Large language models such as ChatGPT are becoming more relevant in the workforce as a tool to increase work efficiency. In the several months since becoming publicly accessible, ChatGPT has become the hot tool in corporate America. ChatGPT can be used to automate various writing tasks such as social media posts, emails, and even code. Helping users quickly get the data they need, so far, ChatGPT has revolutionized how work gets done in the office.
However, as discovered by researchers, several accessibility issues make it a non-ideal tool for the average academic researcher or proprietor of a small business. Commercial language models like ChatGPT cannot be locally deployed or used for sensitive, private data. Additionally, the training costs for language models which can be locally deployed or used for confidential information are in the millions. This creates serious accessibility issues, akin to the digital divide, which Iowa State researchers are working to solve.
Qi Li, Assistant Professor of Computer Science, is working on an approach to automatically find high-quality prompts using moderately sized pre-trained language models such as BERT that can be locally deployed and used for sensitive, private data. Li wants to use her research to tackle the accessibility gap, allowing both academic researchers and practitioners in small business to obtain high-quality annotations with minimal cost without additional privacy concerns thus democratizing language models.

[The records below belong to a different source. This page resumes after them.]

-- ==== Sys2Proof/Machine/Msg.lean ====
section
/-! DEFINITION. Messages, launches, inboxes, rules and pairs (R22 to R33, R121 to R126, R137 to R139, R183 to R187). -/

namespace Sys2Proof.Machine

/-! ### Retry entries (R139) -/

/-- The valid routine that serves a class on a core (R125). -/
def serving (s : State) (k cls : Nat) : Option Nat :=
  (List.range 16).find? (fun j => let w := routineAt s k j
    routineValid w && routineClass w = cls)

/-- The apex core that has a die's duties: core 14, or 15 when 14 is killed (R200, R216). -/
def apexOf (s : State) (d : Nat) : Option Nat :=
  let k := 16 * apexVertex d + 14
  if !((coreAt s k).killed) then some k else if !((coreAt s (k + 1)).killed) then some (k + 1) else none

/-- The core whose notice slots take a notice for a sender (R137, R202, R216). -/
def noticeCore (s : State) (sender cls : Nat) : Option Nat :=
  let k := coreOf (agentLocal sender)
  if !((coreAt s k).killed) && (serving s k cls).isSome then some k else apexOf s (dieOf (vertexOf k))

/-- Whether slot i of an inbox can take an arrival now: it is empty, since before this cycle (R137). -/
def slotOpen (s : State) (k i : Nat) : Bool := !((coreAt s k).inbox.any (fun q => q.index = i)) && sget 0 (coreAt s k).slotFree i ≤ s.cycle

/-- The 60 ordinary slots of an inbox and its 4 notice slots (R137). -/
def freeOrdinary (s : State) (k : Nat) : Option Nat := (List.range 60).find? (slotOpen s k)
def freeNotice (s : State) (k : Nat) : Option Nat := ((List.range 4).map (60 + ·)).find? (slotOpen s k)
def freeCount (s : State) (k : Nat) : Nat := ((List.range 60).filter (slotOpen s k)).length

/-- The class of a notice of a code (R137). -/
def noticeClass (code : Nat) : Nat := if code = cDeadPeer then 28 else 29

/-- A notice whose slots are full, or whose host event finds the backlog full: it keeps its retry entry (R137, R385). -/
def noticeWaits (s : State) (f : MsgFlight) (code : Nat) : Bool :=
  if f.msg.fromHost then 4096 ≤ s.host.backlog.length
  else match noticeCore s f.msg.sender (noticeClass code) with | some k => (freeNotice s k).isNone | none => true

/-- Retry entries that a home uses: a message finally refused keeps none, unless its notice waits (R137, R139). -/
def entriesOf (s : State) (h : MsgHome) : Nat :=
  (s.messages.filter (fun m => m.home = h && (match m.phase with | .queued => false | .notice code => noticeWaits s m code | _ => true))).length
def retryFull (s : State) (k : Nat) : Bool := 32 ≤ entriesOf s (.core k)

/-- Zero-load cycles from a vertex to a vertex of a device (R12, R390). -/
def flightTime (s : State) (v d w : Nat) : Nat := if d = s.device then latency v w else fabricHop s v d false

/-- Cycles of one attempt from a vertex: to the destination's vertex, or to the other device; a placed item on this module travels as its
placement says (R12, R186). -/
def msgTime (s : State) (v : Nat) (m : Msg) : Nat :=
  match m.placed with
  | some (_, _, d) => if d = s.device then 0 else fabricHop s v d false
  | none => flightTime s v (agentDevice m.dest) (vertOf (agentLocal m.dest))

/-- A message takes a retry entry and leaves in a phase. -/
def sendMsg (s : State) (h : MsgHome) (v : Nat) (p : MsgPhase) (m : Msg) : State :=
  { s with nextId := s.nextId + 1, messages := s.messages ++ [{ id := s.nextId, home := h, from_ := v, phase := p, msg := m, told := false, hops := 0, due := if p = .flying then s.cycle + msgTime s v m else s.cycle }] }
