-- ==== Sys2Proof/Machine/Engine.lean ====
section
/-! DEFINITION. The access core: jobs, transfers of the access engine, branch-outcome queues and byte barriers (R141, R144, R145, R182,
R337 to R347). -/

namespace Sys2Proof.Machine

/-! ### Jobs -/

/-- Hand queued jobs, oldest first, to the contexts parked at JNEXT, oldest first; a job waits for every fence that its submitter gave before
its JOB (R180). -/
def offerJobs (s : State) (v : Nat) : Nat → State
  | 0 => s
  | n + 1 =>
    let k := clusterAt s v
    let waiting := k.nexters.filter (fun c => (ctxOf s c).run = .stalled .jobQueueEmpty)
    match k.jobs.find? (fun j => j.running.isNone), waiting with
    | some j, c :: r =>
      if s.flights.any (fun h => h.ctx = j.submitter && h.id < j.before && isFence h.op) then s
      else
        let s := modCluster s v (fun x => { x with
          nexters := r, jobs := x.jobs.map (fun i => if i.seq = j.seq then { i with running := some c } else i) })
        offerJobs (modCtx s c (fun x => { x with run := .ready, cooked := some (BitVec.ofNat 64 j.seq) })) v n
    | _, _ => s

/-- JOB (R141, R337). -/
def execJob (o : OpE) (s : State) : Host.Outcome State Fault Refusal :=
  runSeq (.job o) s (fun t => do
    let c := t.cur
    let v := vertOf c
    let e := rg t c o.a.toNat
    let k := clusterAt t v
    if e.toNat % 8 ≠ 0 then trapAt cAlign e t
    else
      outputGate t
      if 64 ≤ (k.jobs.filter (fun j => j.running.isNone)).length then parkOn .jobQueueFull t
      else
        let j : Job :=
          { id := k.jobCounter, entry := e, arg0 := rg t c o.b.toNat, arg1 := rg t c o.c.toNat, submitter := c, before := t.nextId, seq := t.nextId,
            code := 0, running := none, net := netOf t c }
        let u := modCluster { t with nextId := t.nextId + 1 } v (fun x => { x with jobCounter := x.jobCounter + 1, jobs := x.jobs ++ [j] })
        .ok (offerJobs (markCip (wg u c o.d.toNat (j.id.setWidth 64)) c) v 8))

/-- The job of an id: queued or running, or the latest completed one (R141). -/
def jobNamed (k : Cluster) (w : Word) : Option (Job × Bool) :=
  if 2 ^ 16 ≤ w.toNat then none
  else match k.jobs.find? (fun j => j.id = w.setWidth 16) with
  | some j => some (j, false)
  | none => (k.completed.reverse.find? (fun j => j.id = w.setWidth 16)).map (fun j => (j, true))

/-- The status word (Table 08-3). -/
def jobWord (k : Cluster) (w : Word) : Word :=
  match jobNamed k w with
  | none => BitVec.ofNat 64 (w.toNat % 2 ^ 16 * 2 ^ 48 + 4)
  | some (j, false) => BitVec.ofNat 64 (j.id.toNat * 2 ^ 48 + (if j.running.isSome then 1 else 0))
  | some (j, true) => BitVec.ofNat 64 (j.id.toNat * 2 ^ 48 + j.code % 256 * 2 ^ 40 + (if j.code = 0 then 2 else 3))
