-- ==== Sys2Proof/Machine/HostSide.lean ====
section
/-! DEFINITION. The host bridge and its commands, power, expansion memory, the fabric and start-up (R20, R92, R178, R185, R219, R221,
R222, R382 to R394, R398). -/

namespace Sys2Proof.Machine

/-! ### The aperture (R111, R128, R178, R383) -/

/-- A requester whose launch waits in the bridge: its later posted writes are held back (R385). -/
def launchWaits (s : State) (requester : Nat) : Bool := s.host.waitingLaunches.any (fun w => w.1 = requester)

/-- What else a requester asks for waits while its launch waits, or one of its posted writes for its slices (R178, R385). -/
def heldBack (s : State) (requester : Nat) : Bool := launchWaits s requester || s.host.posted.any (fun w => w.1 = requester)

/-- An access cut at 256-byte lines: address and length of each part. -/
def cutLines : Nat → Nat → Nat → List (Nat × Nat)
  | 0, _, _ => []
  | fuel + 1, a, n => if n = 0 then [] else
    let m := min n (256 - a % 256)
    (a, m) :: cutLines fuel (a + m) (n - m)

/-- Where a part goes: its physical address and home slice, or none when the host may not make the access (R111, R178). A page that is not
writable has no token check (R106). A read is checked as a peek, so that a commons region is served (log 133). -/
def hostPlace (s : State) (va : Nat) (write : Bool) : Option (Nat × Nat) :=
  match translateNow s va write with
  | .error _ => none
  | .ok (pa, home, leaf) =>
    if leafWr leaf && (tokenCheckNow s [holderHost] none va (if write then .sliceop else .peek)).isSome then none else some (pa, home % 2048)

/-- Every part of an access, placed; none when one of them is refused (log 28). -/
def placeAll (s : State) (write : Bool) : List (Nat × Nat) → Option (List (Nat × Nat × Nat × Nat))
  | [] => some []
  | (a, n) :: l =>
    match hostPlace s a write, placeAll s write l with
    | some (pa, slice), some r => some ((a, n, pa, slice) :: r)
    | _, _ => none

/-- The parts reach their slices as traffic class 5 (R97, R101). -/
def hostReach (s : State) (write : Bool) (l : List (Nat × Nat × Nat × Nat)) : Bool × State :=
  l.foldl (fun (a : Bool × State) p =>
    let (ok, t) := reachL2 a.2 .host p.2.2.2 p.2.2.1 p.2.1 5 write
    (a.1 && ok, t)) (true, s)

/-- A completion for a requester: status 0 successful, 1 Unsupported Request, 2 with the EP bit. -/
def completeRead (s : State) (requester status : Nat) (data : List Byte) : State :=
  { s with host := { s.host with completions := s.host.completions ++ [(requester, status, data)] } }

/-- A request that a PCIe requester can make: inside the aperture, within 4 KiB. -/
def requestOk (offset n most : Nat) : Bool := 1 ≤ n && n ≤ most && offset + n ≤ 2 ^ 36 && offset % 4096 + n ≤ 4096

/-- APERTURE_READ. -/
def execApertureRead (requester offset count : Nat) (s : State) : Host.Outcome State Fault Refusal :=
  .next (if !(requestOk offset count 4096) || heldBack s requester then s
    else match placeAll s false (cutLines 17 (s.host.apbase.toNat + offset) count) with
    | none => completeRead s requester 1 []
    | some l =>
      let (ok, s) := hostReach s false l
      if !ok then s
      else completeRead s requester (if l.any (fun p => anyPoison s p.2.2.1 p.2.1) then 2 else 0) (l.flatMap (fun p => bytesOf (readMem s p.2.2.1 p.2.1) p.2.1)))

/-- The bits of a record's word that the host writes (Table 07-4): what the device keeps there, and the reserved bits, stay. -/
def hostBits (word : Nat) : Nat :=
  match word with
  | 2 => 0
  | 3 => 0xF000
  | 5 => 0xFF0F00000000
  | 9 => 0xFF00000000
  | 10 => 2 ^ 48 - 1
  | w => if 15 ≤ w && w < 24 then 0 else 2 ^ 64 - 1

/-- Byte `i` of a record under a host write of a byte. -/
def hostByte (s : State) (pa i : Nat) (b : Byte) : Byte :=
  let m := BitVec.ofNat 8 (hostBits (i / 8) / 2 ^ (8 * (i % 8)))
  (memByte s (pa + i) &&& ~~~m) ||| (b &&& m)

/-- What the home slice makes of a host write to bytes of a record: the bytes it writes, or none when it drops it (R128). A write of some
bytes of word 0 is a write of the word that they leave (log 105). -/
def recordWrite (s : State) (pa off : Nat) (data : List Byte) : Option (List Byte) :=
  let st := recordState s pa
  if 8 ≤ off then (if st = 0 then some (data.zipIdx.map (fun e => hostByte s pa (off + e.2) e.1)) else none)
  else if 8 < off + data.length then none
  else
    let old := bytesOf (readMem s pa 8) 8
    let w := (old.take off ++ data ++ old.drop (off + data.length)).foldr (fun b x => b.toNat + 256 * x) 0
    let new_ := w % 8
    if (st = 0 && new_ = 1) || ((st = 4 || st = 5) && new_ = 0) then
      some (((bytesOf (bits w 63 32 * 2 ^ 32 + bits w 19 16 * 2 ^ 16 + new_) 8)))
    else none

/-- One part of a posted write performed at its slice: a record enters the admission queue or the release list of its graph (R128,
R142); a first store of the host to a region that it owns is noted (R114). -/
def performPart (s : State) (va pa : Nat) (data : List Byte) : State :=
  if !(inRequestTable s va) then
    let s := programWrite s 0 pa data
    match tokenCovering s va with | some t => if t.mode = .exclusive then noticeStore s va else s | none => s
  else
    let base := pa / 256 * 256
    let rec_ := va / 256 * 256
    match recordWrite s base (pa % 256) data with
    | none => s
    | some l =>
      if 8 ≤ pa % 256 then performWrite s pa l
      else
        let g := bits (readMem s (base + 0x18) 8) 15 12
        let pages := bits (readMem s (base + 0x48) 8) 31 0
        let s := performWrite s base l
        if recordState s base = 1 then { s with admission := sput [] s.admission g (sget [] s.admission g ++ [rec_]) }
        else if pages ≠ 0 then { s with releases := sput [] s.releases g (sget [] s.releases g ++ [rec_]) }
        else s

/-- A part that its slice would drop. -/
def partDropped (s : State) (va pa : Nat) (data : List Byte) : Bool := inRequestTable s va && (recordWrite s (pa / 256 * 256) (pa % 256) data).isNone

/-- The parts of a posted write with their bytes. -/
def partsOf : List Byte → List (Nat × Nat × Nat × Nat) → List (Nat × Nat × List Byte)
  | _, [] => []
  | d, (va, n, pa, _) :: l => (va, pa, d.take n) :: partsOf (d.drop n) l

/-- A posted write tried at its slices: performed whole, or dropped and counted in hostdrop (log 28), unless a sector is still to come. -/
def tryPosted (s : State) (va : Nat) (data : List Byte) : Bool × State :=
  let dropped : State := { s with statHostdrop := s.statHostdrop + 1 }
  match placeAll s true (cutLines 17 va data.length) with
  | none => (true, dropped)
  | some l =>
    let parts := partsOf data l
    if parts.any (fun p => partDropped s p.1 p.2.1 p.2.2) then (true, dropped)
    else
      let (ok, s) := hostReach s true l
      (ok, if ok then parts.foldl (fun t p => performPart t p.1 p.2.1 p.2.2) s else s)

/-- A posted write that the bridge keeps until its slices have it, behind those before it (R178). -/
def keepPosted (s : State) (requester va : Nat) (data : List Byte) : State :=
  { s with host := { s.host with posted := s.host.posted ++ [(requester, va, data)] } }

/-- APERTURE_WRITE: tried at once, or kept behind an earlier posted write of its requester (R178). -/
def execApertureWrite (requester offset : Nat) (data : List Byte) (s : State) : Host.Outcome State Fault Refusal :=
  .next (let va := s.host.apbase.toNat + offset
    if !(requestOk offset data.length 512) || launchWaits s requester then s
    else if heldBack s requester then keepPosted s requester va data
    else
      let (ok, t) := tryPosted s va data
      if ok then t else keepPosted t requester va data)
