/-- An instruction that writes g[d] and no other state: g0 reads zero and discards the write (R72). -/
structure Writes (s t : State) (d : Nat) (x : Word) : Prop where
  value : rg t s.cur d = if d = 0 then 0 else x
  next : pcOf t = pcOf s + 8
  frame : RegFrame s t [d] []
  quiet : Quiet s → OwnOnly s t ∧ CoreKept s t ∧ SpecialKept s t ∧ FlagsKept s t ∧ VKept s t []

/-- An instruction that goes to an address and writes no register but those of `gs`. -/
structure GoesTo (s t : State) (pc : Word) (gs : List Nat) : Prop where
  next : pcOf t = pc
  frame : RegFrame s t gs []
  quiet : Quiet s → OwnOnly s t ∧ CoreKept s t ∧ SpecialKept s t ∧ FlagsKept s t ∧ VKept s t []

/-- What BR compares (Table 16-4). -/
def brTaken (cl : Nat) (x y : Word) : Bool :=
  match cl with
  | 0 => x == y
  | 1 => x != y
  | 2 => x.slt y
  | 3 => y.sle x
  | 4 => x.sle y
  | 5 => y.slt x
  | 6 => x.ult y
  | 7 => y.ule x
  | 8 => x.ule y
  | _ => y.ult x

/-- A transfer that is made goes to a multiple of 8 of this device (R223, R228). -/
abbrev TargetOk (s : State) (t : Word) : Prop := t &&& 7 = 0 ∧ t.toNat / 2 ^ 53 = s.device

/-- The second operand of major 0x01: g[b], or the field b itself with mod.i (R246). -/
def operandB (s : State) (o : OpA) : Word := if o.md.getLsbD 3 then o.b.setWidth 64 else rg s s.cur o.b.toNat

/-- An operation at the width W of mod.w, its result sign-extended from bit W − 1 (R246). -/
def atWidth (md : BitVec 8) (f : (w : Nat) → BitVec w → BitVec w → BitVec w) (x y : Word) : Word :=
  if md.getLsbD 0 then (f 32 (x.setWidth 32) (y.setWidth 32)).signExtend 64 else f 64 x y

/-- A number held between the bounds of W bits, signed or unsigned, as a word sign-extended from bit W − 1 (mod.s of R246). -/
def saturated (md : BitVec 8) (r : Int) : Word :=
  let w := if md.getLsbD 0 then 32 else 64
  let lo : Int := if md.getLsbD 2 then 0 else -(2 ^ (w - 1))
  let hi : Int := if md.getLsbD 2 then 2 ^ w - 1 else 2 ^ (w - 1) - 1
  ((BitVec.ofInt w (max lo (min r hi))).signExtend 64)

/-- An operand at the width of mod.w, as a signed or unsigned number (mod.u of R246). -/
def asNumber (md : BitVec 8) (x : Word) : Int :=
  if md.getLsbD 0 then (if md.getLsbD 2 then ((x.setWidth 32).toNat : Int) else (x.setWidth 32).toInt)
  else if md.getLsbD 2 then (x.toNat : Int) else x.toInt

/-- An instruction after which the context goes on at the next word, having written no register but those of `gs`. -/
def Proceeds (s t : State) (gs : List Nat) : Prop := pcOf t = pcOf s + 8 ∧ RegFrame s t gs []

/-- The same for an instruction that may change memory. -/
structure Moves (s t : State) (gs : List Nat) : Prop where
  next : pcOf t = pcOf s + 8
  cur : t.cur = s.cur
  g : ∀ r, r ∉ gs → rg t s.cur r = rg s s.cur r
  p : ∀ r, rp t s.cur r = rp s s.cur r

/-- A loaded value: the low 8n bits, sign-extended or zero-extended (R284). -/
def loadedValue (o : OpM) (n x : Nat) : Word := if o.kind = 1 then (BitVec.ofNat (8 * n) x).signExtend 64 else (BitVec.ofNat (8 * n) x).setWidth 64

A recent paper, written alongside Iowa State University Computer Science Ph.D. students Mohna Chakraborty and Adithya Kulkarni, “Open-Domain Aspect-Opinion Co-Mining with Double-Layer Span Extraction” was published at the 28th ACM SIGKDD Conference on Knowledge Discovery and Data Mining. This paper focused on open-domain aspect-opinion co-mining tasks in review analysis. Instead of requesting large domain-specific annotations, simple universal templates are proposed to initiate the annotation. The research team also designed a novel double-layer architecture to tackle the noise in weak supervision.
A follow-up paper, “Zero-shot Approach to Overcome Perturbation Sensity of Prompts,” was recently accepted to the 61st Annual Meeting of the Association for Computational Linguistics, the top-tier international conference on this topic. This paper expanded the research to focus on sentiment classification tasks for review analysis. This study aims to generate high-quality prompts using local-deployable moderately sized language models in a zero-shot setting using, where no annotation is needed.
With the Internet allowing access to large volumes of unlabeled data, Li hopes to use her research to help label the data at a minimal cost. By reducing the training costs, she aims to provide accessibility to all, proposing methods that can be implemented daily without expensive hardware. Particularly, they want to tackle challenges in resource-scare domains that are currently being neglected by language model research.